Work to complete → Could you reproduce, from the records below, everything from the line with "exec .cls s = .next t →" down to the line with "t₁.SameButLog t₂ ∧", keeping both of those lines and changing nothing?

* * * * * * *

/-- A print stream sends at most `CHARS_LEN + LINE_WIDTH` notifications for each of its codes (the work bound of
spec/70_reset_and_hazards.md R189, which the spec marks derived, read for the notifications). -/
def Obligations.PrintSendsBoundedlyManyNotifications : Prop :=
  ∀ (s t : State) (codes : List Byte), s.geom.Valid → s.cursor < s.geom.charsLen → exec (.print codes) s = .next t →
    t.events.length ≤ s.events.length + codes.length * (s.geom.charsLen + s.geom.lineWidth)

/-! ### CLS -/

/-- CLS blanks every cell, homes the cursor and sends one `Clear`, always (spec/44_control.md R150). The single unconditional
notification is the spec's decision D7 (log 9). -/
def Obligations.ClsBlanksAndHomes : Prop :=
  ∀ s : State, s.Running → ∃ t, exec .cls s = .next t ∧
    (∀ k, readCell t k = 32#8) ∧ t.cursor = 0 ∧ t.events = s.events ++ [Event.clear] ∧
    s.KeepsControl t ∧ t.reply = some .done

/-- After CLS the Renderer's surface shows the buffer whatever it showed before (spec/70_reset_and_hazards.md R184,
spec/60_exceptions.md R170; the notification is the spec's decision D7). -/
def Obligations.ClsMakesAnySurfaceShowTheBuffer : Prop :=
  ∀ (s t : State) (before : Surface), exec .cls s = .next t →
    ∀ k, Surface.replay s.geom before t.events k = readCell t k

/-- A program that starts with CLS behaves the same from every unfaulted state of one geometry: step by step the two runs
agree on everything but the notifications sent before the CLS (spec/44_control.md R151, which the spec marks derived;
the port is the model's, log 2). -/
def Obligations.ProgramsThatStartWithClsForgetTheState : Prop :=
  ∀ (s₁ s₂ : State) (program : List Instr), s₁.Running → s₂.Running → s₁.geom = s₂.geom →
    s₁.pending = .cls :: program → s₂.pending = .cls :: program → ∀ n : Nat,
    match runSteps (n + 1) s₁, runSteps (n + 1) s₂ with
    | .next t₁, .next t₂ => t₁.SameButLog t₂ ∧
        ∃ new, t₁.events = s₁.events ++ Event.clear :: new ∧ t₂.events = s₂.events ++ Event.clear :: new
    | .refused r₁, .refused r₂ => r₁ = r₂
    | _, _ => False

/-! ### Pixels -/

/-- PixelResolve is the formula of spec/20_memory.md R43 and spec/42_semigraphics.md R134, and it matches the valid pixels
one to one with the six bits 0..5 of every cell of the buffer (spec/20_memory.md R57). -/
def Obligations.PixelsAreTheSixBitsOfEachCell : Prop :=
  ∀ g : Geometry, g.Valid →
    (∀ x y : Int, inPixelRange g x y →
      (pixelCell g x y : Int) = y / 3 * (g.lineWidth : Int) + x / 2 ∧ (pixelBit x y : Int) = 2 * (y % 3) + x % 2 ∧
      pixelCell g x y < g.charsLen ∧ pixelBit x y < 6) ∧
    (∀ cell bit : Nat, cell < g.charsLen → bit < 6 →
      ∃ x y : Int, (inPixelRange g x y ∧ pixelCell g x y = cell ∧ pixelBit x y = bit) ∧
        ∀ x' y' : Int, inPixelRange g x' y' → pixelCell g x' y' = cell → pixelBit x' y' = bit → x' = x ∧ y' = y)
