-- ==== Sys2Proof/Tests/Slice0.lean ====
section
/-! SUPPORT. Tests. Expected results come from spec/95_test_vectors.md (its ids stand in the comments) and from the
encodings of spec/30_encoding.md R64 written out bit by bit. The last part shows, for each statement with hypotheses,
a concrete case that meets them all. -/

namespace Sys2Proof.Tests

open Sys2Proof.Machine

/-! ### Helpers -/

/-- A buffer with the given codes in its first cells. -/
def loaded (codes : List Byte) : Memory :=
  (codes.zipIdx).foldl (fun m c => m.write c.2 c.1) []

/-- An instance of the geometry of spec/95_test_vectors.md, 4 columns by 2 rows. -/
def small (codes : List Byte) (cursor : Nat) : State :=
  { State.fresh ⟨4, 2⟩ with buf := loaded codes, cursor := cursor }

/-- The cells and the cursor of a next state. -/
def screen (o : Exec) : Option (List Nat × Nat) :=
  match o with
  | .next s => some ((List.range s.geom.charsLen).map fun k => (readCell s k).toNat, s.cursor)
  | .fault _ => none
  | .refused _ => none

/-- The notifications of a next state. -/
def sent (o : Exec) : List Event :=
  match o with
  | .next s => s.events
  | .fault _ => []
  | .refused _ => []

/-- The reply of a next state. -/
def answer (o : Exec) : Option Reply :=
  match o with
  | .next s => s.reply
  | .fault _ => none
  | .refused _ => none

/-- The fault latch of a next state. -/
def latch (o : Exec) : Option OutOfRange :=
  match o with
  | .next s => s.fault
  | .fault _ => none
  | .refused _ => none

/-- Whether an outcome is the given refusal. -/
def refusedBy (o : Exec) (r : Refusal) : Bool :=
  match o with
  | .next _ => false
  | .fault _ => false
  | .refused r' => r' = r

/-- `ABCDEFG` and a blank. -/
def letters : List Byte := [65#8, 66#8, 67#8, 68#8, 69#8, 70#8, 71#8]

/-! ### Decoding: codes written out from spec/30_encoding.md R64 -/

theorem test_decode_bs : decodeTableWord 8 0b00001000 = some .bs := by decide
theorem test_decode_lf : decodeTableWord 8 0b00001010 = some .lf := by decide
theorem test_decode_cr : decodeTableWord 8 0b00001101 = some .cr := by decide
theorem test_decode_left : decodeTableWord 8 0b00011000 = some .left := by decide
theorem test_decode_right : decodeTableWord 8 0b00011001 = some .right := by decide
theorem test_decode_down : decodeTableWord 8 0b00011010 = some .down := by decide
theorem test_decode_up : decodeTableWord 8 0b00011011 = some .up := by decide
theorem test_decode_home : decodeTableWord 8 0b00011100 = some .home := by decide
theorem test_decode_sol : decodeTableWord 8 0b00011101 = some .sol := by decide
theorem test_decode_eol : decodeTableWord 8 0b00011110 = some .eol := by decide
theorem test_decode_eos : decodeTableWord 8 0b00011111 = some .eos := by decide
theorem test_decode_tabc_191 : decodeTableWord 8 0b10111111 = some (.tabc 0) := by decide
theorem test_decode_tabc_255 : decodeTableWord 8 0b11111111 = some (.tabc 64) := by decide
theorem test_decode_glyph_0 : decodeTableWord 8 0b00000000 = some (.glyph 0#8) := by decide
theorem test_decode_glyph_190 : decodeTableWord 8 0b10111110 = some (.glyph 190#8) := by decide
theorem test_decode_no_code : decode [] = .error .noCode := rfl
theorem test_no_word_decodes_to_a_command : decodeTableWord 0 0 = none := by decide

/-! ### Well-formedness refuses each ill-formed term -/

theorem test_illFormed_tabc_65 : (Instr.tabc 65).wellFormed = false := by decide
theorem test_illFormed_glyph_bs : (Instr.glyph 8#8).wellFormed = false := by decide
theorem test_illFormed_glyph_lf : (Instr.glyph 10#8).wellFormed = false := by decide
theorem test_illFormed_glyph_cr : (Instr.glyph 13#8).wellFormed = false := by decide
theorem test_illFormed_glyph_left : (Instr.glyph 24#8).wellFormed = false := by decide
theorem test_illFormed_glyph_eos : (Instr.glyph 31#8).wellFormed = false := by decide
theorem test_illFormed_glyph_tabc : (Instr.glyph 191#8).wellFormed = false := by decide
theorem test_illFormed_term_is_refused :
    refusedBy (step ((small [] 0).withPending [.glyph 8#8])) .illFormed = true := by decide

* * * * * * *

Written solution →
  ∀ (s t : State) (before : Surface), exec .cls s = .next t →
    ∀ k, Surface.replay s.geom before t.events k = readCell t k

/-- A program that starts with CLS behaves the same from every unfaulted state of one geometry: step by step the two runs
agree on everything but the notifications sent before the CLS (spec/44_control.md R151, which the spec marks derived;
the port is the model's, log 2). -/
def Obligations.ProgramsThatStartWithClsForgetTheState : Prop :=
  ∀ (s₁ s₂ : State) (program : List Instr), s₁.Running → s₂.Running → s₁.geom = s₂.geom →
    s₁.pending = .cls :: program → s₂.pending = .cls :: program → ∀ n : Nat,
    match runSteps (n + 1) s₁, runSteps (n + 1) s₂ with
    | .next t₁, .next t₂ => t₁.SameButLog t₂ ∧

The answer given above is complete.